Die Begrüßung fiel sehr herzlich aus. "Dabei haben wir uns erst vor 15 Stunden das letzte Mal gesehen" , scherzte der russische Präsident Dmitri Medwedew am Dienstag zu Beginn seines Treffens mit dem österreichischen Bundeskanzler Werner Faymann. Denn schon vor dem zweitägigen Arbeitsbesuch Faymanns in Moskau hatte Medwedew den Kanzler in Berlin bei der Gedenkfeier zum Mauerfall kennengelernt.

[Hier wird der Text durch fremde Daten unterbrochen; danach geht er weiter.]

/-- Settles O59: a read on a silent line rests until the Timer first fires, which fairness says it does, and that step ends it. -/
theorem silentReadEndsWhenTheTimerFires : Obligations.SilentReadEndsWhenTheTimerFires := by
  refine ⟨fun s i n ds (h : AtRead i s) hr hq hd => ?_,
    fun r hrun hfair => ⟨hrun.leaves_readsEmpty hfair, fun n hread hq hsilent => ?_⟩⟩
  · obtain ⟨t, hrun, hrest, htr, htd⟩ := run_quiet_rested h.reading hr hq hd
    refine ⟨⟨t, hrun, hrest.phase, hrest.result⟩, ?_⟩
    have hdraw := currentDraw_of_cons htd
    have hempty : readsEmpty t = true :=
      readsEmpty_of_silent (hrest.reading h.reading) htr hrest.rxq (by rw [hdraw]; rfl)
    obtain ⟨res, hres, hstep⟩ := step_of_readsEmpty_timeout hempty (by rw [sample_timerFires, hdraw])
    exact ⟨_, run_snoc hrun hstep, rfl, hres, hrest.txs, hrest.lastError, by simp [htd]⟩
  · obtain ⟨k, hnk, hrest, ht⟩ := hrun.exists_first_firing hread hsilent hfair hq
    obtain ⟨res, hres, hstep⟩ := step_of_readsEmpty_timeout (readsEmpty_of_rested hread hsilent hnk hrest) ht
    have hend := hrest k hnk le_rfl
    refine ⟨k, hnk, fun j hnj hjk => ⟨(hrest j hnj hjk).phase, (hrest j hnj hjk).result⟩, ?_⟩
    rw [hrun.next_of_step hstep]
    exact ⟨rfl, hres, hend.txs, hend.lastError⟩
end

section
/-! PROOF. The transport commands and the instructions that only send, step by step, to their completion, and their frames (R71 to R75,
R103, R113). -/

namespace Sys2Proof.Machine

open Config

variable {i : Instr} {s t : State}

/-! ### The validation step of every command, and READ_BYTE's read -/

/-- Every command but OPEN and the procedure runs the shared validation step, and puts into RESULT the status that refused it. -/
theorem exec_validate (hd : isDownload i = false) (ho : isOpen i = false) (hp : s.phase = .busy i .validate) :
    ∃ (fail : Status → Result) (nxt : CmdStep), (∀ st, (fail st).status = some st) ∧ exec i s = validateStep i fail nxt s := by
  rcases instr_groups i with hi | hi | ⟨port, baud, timeout, rfl⟩ | rfl | rfl | ⟨ts, poses, count, mode, rfl⟩
  · exact ⟨_, .flush, fun st => resultOf_status i s st none [], (exec_of_exchanges hi s).trans (exchange_validate hp)⟩
  · exact ⟨plainResult, .send, fun _ => rfl, (exec_of_transmits hi s).trans (transmit_validate hp)⟩
  · cases ho
  · exact ⟨plainResult, .read, fun _ => rfl, readByte_validate hp⟩
  · exact ⟨plainResult, .flush, fun _ => rfl, flushInput_validate hp⟩
  · cases hd

theorem readStep_cons {b : Byte} {rest : List Byte} (hq : s.rxq = b :: rest) :
    readStep s = .next (goto .readByte (.finish none [b]) { s with rxq := rest }) := by
  rw [readStep, rxRead_cons hq]

/-! ### Several steps of one command -/

theorem execTimes_of_next {n : Nat} (h : exec i s = .next t) : execTimes (n + 1) i s = execTimes n i t := by
  rw [execTimes, h]

/-- A command's acceptance and its three steps end in `t`, where the last leaves PHASE IDLE, as `t` has it. -/
theorem execTimes_four {s₁ s₂ s₃ : State} (ht : t.phase = .idle) (h₁ : exec i s = .next s₁) (h₂ : exec i s₁ = .next s₂)
    (h₃ : exec i s₂ = .next s₃) (h₄ : exec i s₃ = .next { t with phase := .idle }) : execTimes 4 i s = .next t := by
  rw [execTimes_of_next h₁, execTimes_of_next h₂, execTimes_of_next h₃, execTimes_of_next h₄, execTimes, ← ht]

/-! ### Frames -/

/-- Only the procedure writes what is not the block's. -/
theorem Move.sameOutside (m : Move i s t) (hd : isDownload i = false) : SameOutside s t := by
  cases m
  case start hi hp hs => rw [hi] at hd; cases hd
  case proceed hi hp hs => simp [hd] at hi
  all_goals exact ⟨rfl, rfl, rfl, rfl, rfl, rfl, rfl, rfl, rfl, rfl⟩

/-- Only an exchange runs the decoder (R15, R82). -/
theorem Move.dec_eq (m : Move i s t) (he : exchanges i = false) : t.dec = s.dec := by
  cases m
  case sendExchange hi hp => simp [he] at hi
  case decodeMore hi hp hq hb => simp [he] at hi
  all_goals simp

theorem Move.lastError_eq (m : Move i s t) (he : exchanges i = false) : t.lastError = s.lastError :=
  m.lastError_cases.resolve_right fun ⟨_, hi, _⟩ => by simp [he] at hi

theorem Move.txs_eq (m : Move i s t) (he : exchanges i = false) (ht : transmits i = false) : t.txs = s.txs := by
  cases m
  case sendExchange hi hp => simp [he] at hi
  case sendOnly hi hp => simp [ht] at hi
  all_goals simp

theorem Move.result_eq_or_idle (m : Move i s t) : t.result = s.result ∨ t.phase = .idle :=
  (em (t.phase = .idle)).symm.imp_left m.result_eq

theorem validateStep_rxq {fail : Status → Result} {nxt : CmdStep} (h : validateStep i fail nxt s = .next t) : t.rxq = s.rxq := by
  rcases validateStep_cases h with ⟨-, rfl⟩ | ⟨-, -, rfl⟩ | ⟨-, -, rfl⟩ <;> rfl

theorem transmit_rxq (h : transmit i s = .next t) : t.rxq = s.rxq := by
  rcases transmit_cases h with ⟨-, rfl⟩ | ⟨-, hv⟩ | ⟨-, rfl⟩ | ⟨e, ps, -, rfl⟩
  · rfl
  · exact validateStep_rxq hv
  · rfl
  · rfl

theorem openPort_rxq {port : Port} {baud timeout : Option Nat} (h : execOpenPort port baud timeout s = .next t) :
    t.rxq = s.rxq ∨ (s.phase = .busy (.openPort port baud timeout) .connect ∧ t.rxq = []) := by
  rcases openPort_cases h with ⟨-, rfl⟩ | ⟨-, -, rfl⟩ | ⟨-, -, rfl⟩ | ⟨hp, -, rfl⟩ | ⟨hp, -, rfl⟩ | ⟨e, ps, -, rfl⟩
  · exact .inl rfl
  · exact .inl rfl
  · exact .inl rfl
  · exact .inr ⟨hp, rfl⟩
  · exact .inr ⟨hp, rfl⟩
  · exact .inl rfl

theorem readByte_rxq (h : execReadByte s = .next t) :
    t.rxq = s.rxq ∨ (s.phase = .busy .readByte .read ∧ t.rxq = s.rxq.tail) := by
  rcases readByte_cases h with
    ⟨-, rfl⟩ | ⟨-, hv⟩ | ⟨-, -, -, rfl⟩ | ⟨-, -, -, rfl⟩ | ⟨b, rest, hp, hq, rfl⟩ | ⟨e, ps, -, rfl⟩
  · exact .inl rfl
  · exact .inl (validateStep_rxq hv)
  · exact .inl rfl
  · exact .inl rfl
  · exact .inr ⟨hp, by rw [hq]; rfl⟩
  · exact .inl rfl

theorem flushInput_rxq (h : execFlushInput s = .next t) :
    t.rxq = s.rxq ∨ (s.phase = .busy .flushInput .flush ∧ t.rxq = []) := by
  rcases flushInput_cases h with ⟨-, rfl⟩ | ⟨-, hv⟩ | ⟨hp, rfl⟩ | ⟨e, ps, -, rfl⟩
  · exact .inl rfl
  · exact .inl (validateStep_rxq hv)
  · exact .inr ⟨hp, rfl⟩
  · exact .inl rfl

theorem not_exchanges_and_not_isOpen_of_transmits (h : transmits i = true) : exchanges i = false ∧ isOpen i = false := by
  cases i <;> cases h <;> exact ⟨rfl, rfl⟩

end Sys2Proof.Machine

open Sys2Proof Sys2Proof.Machine Sys2Proof.Config

/-- Settles O29: OPEN's validation step and everyone else's. -/
theorem argumentsAreCheckedThenTheConnection : Obligations.ArgumentsAreCheckedThenTheConnection := by
  intro s i hd hp
  cases ho : isOpen i with
  | true =>
    obtain ⟨port, baud, timeout, rfl⟩ := isOpen_iff.1 ho
    exact ⟨fun ha => ⟨_, rfl, openPort_validate_bad hp ha⟩, nofun⟩
  | false =>
    obtain ⟨fail, nxt, hstatus, hexec⟩ := exec_validate hd ho hp
    exact ⟨fun ha => ⟨_, hstatus _, hexec.trans (validateStep_bad ha)⟩,
      fun ha _ hc => ⟨_, hstatus _, hexec.trans (validateStep_closed ha hc)⟩⟩

/-- Settles O37: the three steps of `transmit`, and the four from IDLE. -/
theorem transmittingInstructionsSendAndFinish : Obligations.TransmittingInstructionsSendAndFinish := by
  intro s i hi
  have hexec := exec_of_transmits hi
  refine ⟨fun hp ha ho => ?_, fun hp => ?_, fun hp => ?_, fun hp ha ho => ?_⟩
  · exact (hexec s).trans ((transmit_validate hp).trans (validateStep_good ha ho))
  · exact (hexec s).trans (transmit_send hp)
  · exact (hexec s).trans (transmit_finish hp)
  · exact execTimes_four hp ((hexec s).trans (transmit_idle hp))
      ((hexec _).trans ((transmit_validate rfl).trans (validateStep_good ha ho)))
      ((hexec _).trans (transmit_send rfl)) ((hexec _).trans (transmit_finish rfl))

/-- Settles O49: the frame of the moves, and RXQ over the steps of `transmit`. -/
theorem transmitFrame : Obligations.TransmitFrame := by
  intro s t i hi h
  have m := exec_move h
  obtain ⟨he, ho⟩ := not_exchanges_and_not_isOpen_of_transmits hi
  have hconn : t.conn = s.conn := m.conn_eq_or_isOpen.resolve_right fun ⟨hopen, _⟩ => by simp [ho] at hopen
  exact ⟨m.sameOutside (not_isDownload_of_transmits hi), hconn, m.dec_eq he, m.lastError_eq he,
    transmit_rxq (exec_of_transmits hi s ▸ h), m.txs_cases, m.result_eq_or_idle⟩

/-- Settles O50: the frame of the moves, and RXQ over the steps of each of the three commands. -/
theorem transportFrame : Obligations.TransportFrame := by
  intro s t i hi h
  have m := exec_move h
  have hconn := m.conn_eq_or_isOpen.imp_right And.left
  rcases hi with hopen | rfl | rfl
  · obtain ⟨port, baud, timeout, rfl⟩ := isOpen_iff.1 hopen
    exact ⟨m.sameOutside rfl, m.txs_eq rfl rfl, m.dec_eq rfl, m.lastError_eq rfl, hconn,
      (openPort_rxq h).imp_right fun hq => .inr (.inr hq), m.result_eq_or_idle⟩
  · exact ⟨m.sameOutside rfl, m.txs_eq rfl rfl, m.dec_eq rfl, m.lastError_eq rfl, hconn,
      (readByte_rxq h).imp_right .inl, m.result_eq_or_idle⟩
  · exact ⟨m.sameOutside rfl, m.txs_eq rfl rfl, m.dec_eq rfl, m.lastError_eq rfl, hconn,
      (flushInput_rxq h).imp_right fun hq => .inr (.inl hq), m.result_eq_or_idle⟩

/-- Settles O25: the steps of OPEN, and the four from IDLE. -/
theorem openValidatesConnectsAndFinishes : Obligations.OpenValidatesConnectsAndFinishes := by
  intro s port baud timeout
  refine ⟨fun hbad hp => ?_, fun hb ht hp => ?_, fun hp hc => ?_, fun hp hc => ?_, fun hp => ?_, fun hp hb ht hc => ?_⟩
  · have ha : openOk baud timeout = false := by
      rw [← Bool.not_eq_true, openOk_iff]
      tauto
    exact openPort_validate_bad hp ha
  · exact openPort_validate_good hp ((openOk_iff baud timeout).2 ⟨hb, ht⟩)
  · exact (openPort_connect hp).trans (if_neg (by simp [hc]))
  · exact (openPort_connect hp).trans (if_pos hc)
  · exact openPort_finish hp
  · have hexec (u : State) : exec (.openPort port baud timeout) u = execOpenPort port baud timeout u := rfl
    exact execTimes_four hp (atStep_idle hp)
      ((hexec _).trans (openPort_validate_good rfl ((openOk_iff baud timeout).2 ⟨hb, ht⟩)))
      ((hexec _).trans ((openPort_connect rfl).trans (if_pos hc)))
      ((hexec _).trans (openPort_finish (e := none) (ps := []) rfl))

/-- Settles O26: WRITE_RAW is one of the instructions that only send, and has no argument to check. -/
theorem writeRawSendsItsBytes : Obligations.WriteRawSendsItsBytes := by
  intro s bs
  obtain ⟨hvalidate, hsend, hfinish, -⟩ := transmittingInstructionsSendAndFinish s (.writeRaw bs) rfl
  exact ⟨fun hp hc => (transmit_validate hp).trans (validateStep_closed rfl hc), fun hp => hvalidate hp rfl, hsend, hfinish⟩

/-- Settles O27: the steps of READ_BYTE, and the four from IDLE. -/
theorem readByteReturnsTheOldestByte : Obligations.ReadByteReturnsTheOldestByte := by
  intro s
  refine ⟨fun hp hc => ?_, fun hp ho => ?_, fun b rest hp hq => ?_, fun hp hq ht => ?_, fun b hp => ?_,
    fun b rest hp ho hq => ?_⟩
  · exact (readByte_validate hp).trans (validateStep_closed rfl hc)
  · exact (readByte_validate hp).trans (validateStep_good rfl ho)
  · exact (readByte_read hp).trans (readStep_cons hq)
  · exact (readByte_read hp).trans (by rw [readStep, rxRead_timeout hq ht]; rfl)
  · exact readByte_finish hp
  · exact execTimes_four hp (atStep_idle hp) ((readByte_validate rfl).trans (validateStep_good rfl ho))
      ((readByte_read rfl).trans (readStep_cons hq)) (readByte_finish (e := none) (ps := [b]) rfl)

/-- Settles O28: the steps of FLUSH_INPUT, and the four from IDLE. -/
theorem flushInputEmptiesTheQueue : Obligations.FlushInputEmptiesTheQueue := by
  intro s
  refine ⟨fun hp hc => ?_, fun hp ho => ?_, flushInput_flush, flushInput_finish, fun hp ho => ?_⟩
  · exact (flushInput_validate hp).trans (validateStep_closed rfl hc)
  · exact (flushInput_validate hp).trans (validateStep_good rfl ho)
  · exact execTimes_four hp (atStep_idle hp) ((flushInput_validate rfl).trans (validateStep_good rfl ho))
      (flushInput_flush rfl) (flushInput_finish rfl)
end

section
/-! PROOF. The decoder byte by byte and over whole frames: the header search, a frame up to its checksum, and the checksum's test
(R83 to R89, R94 to R98). -/

namespace Sys2Proof

/-- The exact sum after one byte is replaced: the new byte stands for the old one. -/
theorem byteSum_set {ps : List Byte} {k : Nat} {v : Byte} (b : Byte) (h : ps[k]? = some v) :
    byteSum (ps.set k b) + v.toNat = byteSum ps + b.toNat := by
  induction ps generalizing k with
  | nil => simp at h
  | cons p ps ih =>
    cases k with
    | zero =>
      obtain rfl : p = v := by simpa using h
      simp only [List.set_cons_zero, byteSum]
      omega
    | succ k =>
      have := ih (by simpa using h)
      simp only [List.set_cons_succ, byteSum]
      omega

/-- A sum that passes R51's test fails it with one of its bytes replaced by another value. -/
theorem sum_mod_ne_of_replaced {m n : Nat} {x y : Byte} (hm : m % 256 = 255) (hyx : y ≠ x) (hn : n + x.toNat = m + y.toNat) :
    n % 256 ≠ 255 := by
  have hne : y.toNat ≠ x.toNat := fun h => hyx (BitVec.eq_of_toNat_eq h)
  have := x.isLt
  have := y.isLt
  omega

end Sys2Proof

namespace Sys2Proof.Machine

open Config

variable {d d' : Decoder} {b id l e ck : Byte} {ps bs : List Byte}

/-! ### One byte in each state of the decoder -/

theorem decoderByte_seekHeader1 (h : d.dstate = .seekHeader1) :
    decoderByte d b = .more { d with dstate := if b = 0xFF then .seekHeader2 else .seekHeader1 } := by
  rw [decoderByte, h]
  rfl

theorem decoderByte_seekHeader2 (h : d.dstate = .seekHeader2) :
    decoderByte d b = .more { d with dstate := if b = 0xFF then .readId else .seekHeader1 } := by
  rw [decoderByte, h]
  rfl

theorem decoderByte_readId (h : d.dstate = .readId) (hb : b ≠ 0xFF) :
    decoderByte d b = .more { d with rid := some b, dstate := .readLength } := by
  rw [decoderByte, h]
  exact if_pos hb

theorem decoderByte_readId_header (h : d.dstate = .readId) : decoderByte d 0xFF = .more { d with dstate := .seekHeader1 } := by
  rw [decoderByte, h]
  rfl

theorem decoderByte_readLength (h : d.dstate = .readLength) :
    decoderByte d b = .more { d with rlen := some b, dstate := .readError } := by
  rw [decoderByte, h]
  rfl

theorem decoderByte_readError (h : d.dstate = .readError) (hl : d.rlen = some l) :
    decoderByte d b = .more { d with
      rerr := some b, pbuf := [], dstate := if l.toNat = 2 then .readChecksum else .readParams } := by
  simp only [decoderByte, h, readError, hl]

Medwedew betonte zu Beginn des Treffens im Kreml das gute Verhältnis zwischen Österreich und Russland, vor allem im Bereich des Handels, das nun allerdings unter der Krise leide. Auch Faymann würdigte die österreichisch-russischen Wirtschaftsbeziehungen und merkte an, dass die "Liste der Probleme kleiner ist als die der Erfolge" . Besonders wichtig sei laut Faymann allerdings die Frage der Energiesicherheit.

Passend zum Thema war die Raumtemperatur im Empfangssaal, der von Statuen der vier Zaren Katharina, Nikolaj, Peter und Alexander flankiert wird, deutlich unterkühlt. Damit die Gaslieferungen künftig ohne Unterbrechungen ablaufen und die europäischen Wohnzimmer nicht kalt bleiben, planen die russische Gasholding Gasprom und der italienische Energiekonzern Eni einer Leitung unter Umgehung der Transitländer Ukraine und Weißrussland.

Österreich gespalten

Die Pipeline South Stream soll vom russischen Hafen Noworossijsk über den Grund des Schwarzen Meeres nach Bulgarien führen und von dort nach Italien sowie Österreich abzweigen. Bulgarien, Griechenland und Serbien haben ihre Teilnahme zugesagt. Sloweniens Unterschrift soll am Samstag folgen. Fehlt noch Österreich, das aufgrund seiner Unterstützung für das OMV-Projekt Nabucco gespalten ist. Laut Ria Nowosti soll aber ein Regierungsabkommen über den Bau des österreichischen Abschnittes vorbereitet werden.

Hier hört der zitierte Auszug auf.